Data section start

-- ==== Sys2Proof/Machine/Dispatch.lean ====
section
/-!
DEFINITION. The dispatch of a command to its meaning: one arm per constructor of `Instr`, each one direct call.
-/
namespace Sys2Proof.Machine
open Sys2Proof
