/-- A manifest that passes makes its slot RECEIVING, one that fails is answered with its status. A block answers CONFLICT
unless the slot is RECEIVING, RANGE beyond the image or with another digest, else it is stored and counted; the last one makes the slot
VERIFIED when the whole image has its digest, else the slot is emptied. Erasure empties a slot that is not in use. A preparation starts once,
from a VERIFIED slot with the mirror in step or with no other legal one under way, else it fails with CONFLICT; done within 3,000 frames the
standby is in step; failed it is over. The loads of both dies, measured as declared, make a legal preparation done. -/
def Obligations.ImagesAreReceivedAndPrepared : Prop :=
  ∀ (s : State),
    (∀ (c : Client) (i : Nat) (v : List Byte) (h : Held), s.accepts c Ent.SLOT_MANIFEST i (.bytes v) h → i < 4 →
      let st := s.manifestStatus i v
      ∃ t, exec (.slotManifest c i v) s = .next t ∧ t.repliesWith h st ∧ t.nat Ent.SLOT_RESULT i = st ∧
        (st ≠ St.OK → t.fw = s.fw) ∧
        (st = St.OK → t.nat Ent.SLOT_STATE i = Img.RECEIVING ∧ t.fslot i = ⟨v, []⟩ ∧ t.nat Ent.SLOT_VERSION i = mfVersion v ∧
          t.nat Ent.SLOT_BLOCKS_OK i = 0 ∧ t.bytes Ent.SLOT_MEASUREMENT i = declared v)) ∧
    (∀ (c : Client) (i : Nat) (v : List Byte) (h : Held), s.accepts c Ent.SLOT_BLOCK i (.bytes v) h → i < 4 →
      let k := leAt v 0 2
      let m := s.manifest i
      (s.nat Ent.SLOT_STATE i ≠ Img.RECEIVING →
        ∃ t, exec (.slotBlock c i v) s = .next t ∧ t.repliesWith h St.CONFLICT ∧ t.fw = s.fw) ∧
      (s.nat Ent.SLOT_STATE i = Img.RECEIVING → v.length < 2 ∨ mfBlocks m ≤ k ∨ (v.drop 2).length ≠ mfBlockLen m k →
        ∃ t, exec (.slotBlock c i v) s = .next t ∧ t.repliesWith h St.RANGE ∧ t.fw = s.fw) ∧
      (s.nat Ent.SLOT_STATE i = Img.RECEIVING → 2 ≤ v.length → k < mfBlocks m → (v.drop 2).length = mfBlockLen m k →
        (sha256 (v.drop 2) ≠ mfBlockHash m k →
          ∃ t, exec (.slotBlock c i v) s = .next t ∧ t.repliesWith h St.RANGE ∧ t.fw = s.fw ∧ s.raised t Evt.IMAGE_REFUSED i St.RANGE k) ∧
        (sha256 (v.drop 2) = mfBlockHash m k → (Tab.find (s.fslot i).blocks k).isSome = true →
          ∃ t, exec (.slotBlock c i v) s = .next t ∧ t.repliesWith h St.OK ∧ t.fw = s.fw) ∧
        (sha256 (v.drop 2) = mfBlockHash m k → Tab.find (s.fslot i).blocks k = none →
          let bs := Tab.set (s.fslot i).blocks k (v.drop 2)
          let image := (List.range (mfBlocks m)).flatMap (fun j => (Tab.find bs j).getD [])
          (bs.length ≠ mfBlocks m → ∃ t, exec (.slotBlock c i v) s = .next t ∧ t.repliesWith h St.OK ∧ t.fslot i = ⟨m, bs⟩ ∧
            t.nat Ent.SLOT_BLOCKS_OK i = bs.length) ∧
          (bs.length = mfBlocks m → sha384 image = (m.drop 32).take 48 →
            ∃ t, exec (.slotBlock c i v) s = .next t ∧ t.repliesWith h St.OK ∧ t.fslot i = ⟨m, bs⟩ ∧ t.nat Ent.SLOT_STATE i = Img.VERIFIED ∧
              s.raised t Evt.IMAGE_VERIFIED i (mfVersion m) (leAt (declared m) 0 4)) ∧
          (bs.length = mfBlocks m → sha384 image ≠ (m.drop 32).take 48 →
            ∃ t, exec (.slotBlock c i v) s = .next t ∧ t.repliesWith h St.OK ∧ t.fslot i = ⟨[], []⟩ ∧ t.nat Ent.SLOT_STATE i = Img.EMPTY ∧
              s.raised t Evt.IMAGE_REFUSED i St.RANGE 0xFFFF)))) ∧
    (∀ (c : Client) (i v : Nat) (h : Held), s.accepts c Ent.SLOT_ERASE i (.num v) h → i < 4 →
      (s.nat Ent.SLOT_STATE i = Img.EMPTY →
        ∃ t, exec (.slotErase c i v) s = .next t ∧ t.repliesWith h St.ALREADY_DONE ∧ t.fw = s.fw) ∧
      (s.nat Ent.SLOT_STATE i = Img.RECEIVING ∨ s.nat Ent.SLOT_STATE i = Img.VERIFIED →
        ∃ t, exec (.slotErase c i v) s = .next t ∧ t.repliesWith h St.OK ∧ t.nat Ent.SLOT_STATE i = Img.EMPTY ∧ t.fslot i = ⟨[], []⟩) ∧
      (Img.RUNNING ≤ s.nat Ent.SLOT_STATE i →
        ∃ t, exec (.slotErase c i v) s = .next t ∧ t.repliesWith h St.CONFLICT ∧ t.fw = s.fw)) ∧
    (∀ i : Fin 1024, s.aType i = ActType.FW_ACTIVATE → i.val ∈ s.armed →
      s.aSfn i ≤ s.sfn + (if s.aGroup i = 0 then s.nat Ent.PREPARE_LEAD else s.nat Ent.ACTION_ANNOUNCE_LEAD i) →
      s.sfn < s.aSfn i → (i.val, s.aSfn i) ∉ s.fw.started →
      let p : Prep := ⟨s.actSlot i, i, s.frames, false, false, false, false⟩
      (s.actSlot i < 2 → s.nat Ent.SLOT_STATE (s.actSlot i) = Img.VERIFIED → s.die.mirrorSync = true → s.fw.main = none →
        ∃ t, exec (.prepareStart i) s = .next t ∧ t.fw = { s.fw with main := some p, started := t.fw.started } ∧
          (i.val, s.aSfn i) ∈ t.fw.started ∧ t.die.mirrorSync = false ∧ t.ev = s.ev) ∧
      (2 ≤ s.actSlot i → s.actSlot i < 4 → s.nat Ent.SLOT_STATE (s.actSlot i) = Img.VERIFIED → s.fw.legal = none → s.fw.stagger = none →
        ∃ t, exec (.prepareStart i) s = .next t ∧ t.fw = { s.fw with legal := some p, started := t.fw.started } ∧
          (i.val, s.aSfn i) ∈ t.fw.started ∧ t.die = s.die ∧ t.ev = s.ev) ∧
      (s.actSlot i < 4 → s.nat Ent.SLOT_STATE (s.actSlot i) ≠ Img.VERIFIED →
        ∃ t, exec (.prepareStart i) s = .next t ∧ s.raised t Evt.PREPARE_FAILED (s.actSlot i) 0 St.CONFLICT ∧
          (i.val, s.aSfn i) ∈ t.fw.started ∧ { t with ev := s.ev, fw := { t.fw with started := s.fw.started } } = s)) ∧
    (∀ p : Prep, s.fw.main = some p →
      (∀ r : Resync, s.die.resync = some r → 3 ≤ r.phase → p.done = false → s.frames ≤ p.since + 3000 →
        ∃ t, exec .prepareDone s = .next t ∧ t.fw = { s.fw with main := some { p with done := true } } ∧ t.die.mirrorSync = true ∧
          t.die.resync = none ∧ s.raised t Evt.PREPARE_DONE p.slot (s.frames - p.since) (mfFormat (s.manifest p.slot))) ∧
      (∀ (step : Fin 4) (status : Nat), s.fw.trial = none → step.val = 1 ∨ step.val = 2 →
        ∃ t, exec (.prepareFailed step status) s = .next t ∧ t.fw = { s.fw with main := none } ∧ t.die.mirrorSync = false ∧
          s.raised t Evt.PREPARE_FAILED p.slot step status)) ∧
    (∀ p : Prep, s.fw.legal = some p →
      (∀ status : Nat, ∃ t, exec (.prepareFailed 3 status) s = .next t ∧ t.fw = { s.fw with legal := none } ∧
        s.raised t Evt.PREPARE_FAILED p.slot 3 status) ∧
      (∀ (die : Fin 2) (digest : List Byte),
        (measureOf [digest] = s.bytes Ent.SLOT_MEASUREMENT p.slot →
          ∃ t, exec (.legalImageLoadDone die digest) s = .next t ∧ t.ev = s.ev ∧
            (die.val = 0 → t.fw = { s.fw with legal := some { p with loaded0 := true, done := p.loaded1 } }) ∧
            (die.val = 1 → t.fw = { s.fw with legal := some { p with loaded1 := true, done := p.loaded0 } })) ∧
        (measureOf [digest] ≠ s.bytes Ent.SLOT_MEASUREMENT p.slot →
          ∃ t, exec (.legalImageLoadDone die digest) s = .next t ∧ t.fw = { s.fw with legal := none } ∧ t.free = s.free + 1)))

Data section end

Exercise details:
Taking the material above, extract exactly and only the lines from the line with "namespace Sys2Proof.Machine" to the line with "(s.nat Ent.SLOT_STATE i = Img.RECEIVING → 2", inclusive of both.

Reply:
namespace Sys2Proof.Machine
open Sys2Proof
/-- A manifest that passes makes its slot RECEIVING, one that fails is answered with its status. A block answers CONFLICT
unless the slot is RECEIVING, RANGE beyond the image or with another digest, else it is stored and counted; the last one makes the slot
VERIFIED when the whole image has its digest, else the slot is emptied. Erasure empties a slot that is not in use. A preparation starts once,
from a VERIFIED slot with the mirror in step or with no other legal one under way, else it fails with CONFLICT; done within 3,000 frames the
standby is in step; failed it is over. The loads of both dies, measured as declared, make a legal preparation done. -/
def Obligations.ImagesAreReceivedAndPrepared : Prop :=
  ∀ (s : State),
    (∀ (c : Client) (i : Nat) (v : List Byte) (h : Held), s.accepts c Ent.SLOT_MANIFEST i (.bytes v) h → i < 4 →
      let st := s.manifestStatus i v
      ∃ t, exec (.slotManifest c i v) s = .next t ∧ t.repliesWith h st ∧ t.nat Ent.SLOT_RESULT i = st ∧
        (st ≠ St.OK → t.fw = s.fw) ∧
        (st = St.OK → t.nat Ent.SLOT_STATE i = Img.RECEIVING ∧ t.fslot i = ⟨v, []⟩ ∧ t.nat Ent.SLOT_VERSION i = mfVersion v ∧
          t.nat Ent.SLOT_BLOCKS_OK i = 0 ∧ t.bytes Ent.SLOT_MEASUREMENT i = declared v)) ∧
    (∀ (c : Client) (i : Nat) (v : List Byte) (h : Held), s.accepts c Ent.SLOT_BLOCK i (.bytes v) h → i < 4 →
      let k := leAt v 0 2
      let m := s.manifest i
      (s.nat Ent.SLOT_STATE i ≠ Img.RECEIVING →
        ∃ t, exec (.slotBlock c i v) s = .next t ∧ t.repliesWith h St.CONFLICT ∧ t.fw = s.fw) ∧
      (s.nat Ent.SLOT_STATE i = Img.RECEIVING → v.length < 2 ∨ mfBlocks m ≤ k ∨ (v.drop 2).length ≠ mfBlockLen m k →
        ∃ t, exec (.slotBlock c i v) s = .next t ∧ t.repliesWith h St.RANGE ∧ t.fw = s.fw) ∧
      (s.nat Ent.SLOT_STATE i = Img.RECEIVING → 2 ≤ v.length → k < mfBlocks m → (v.drop 2).length = mfBlockLen m k →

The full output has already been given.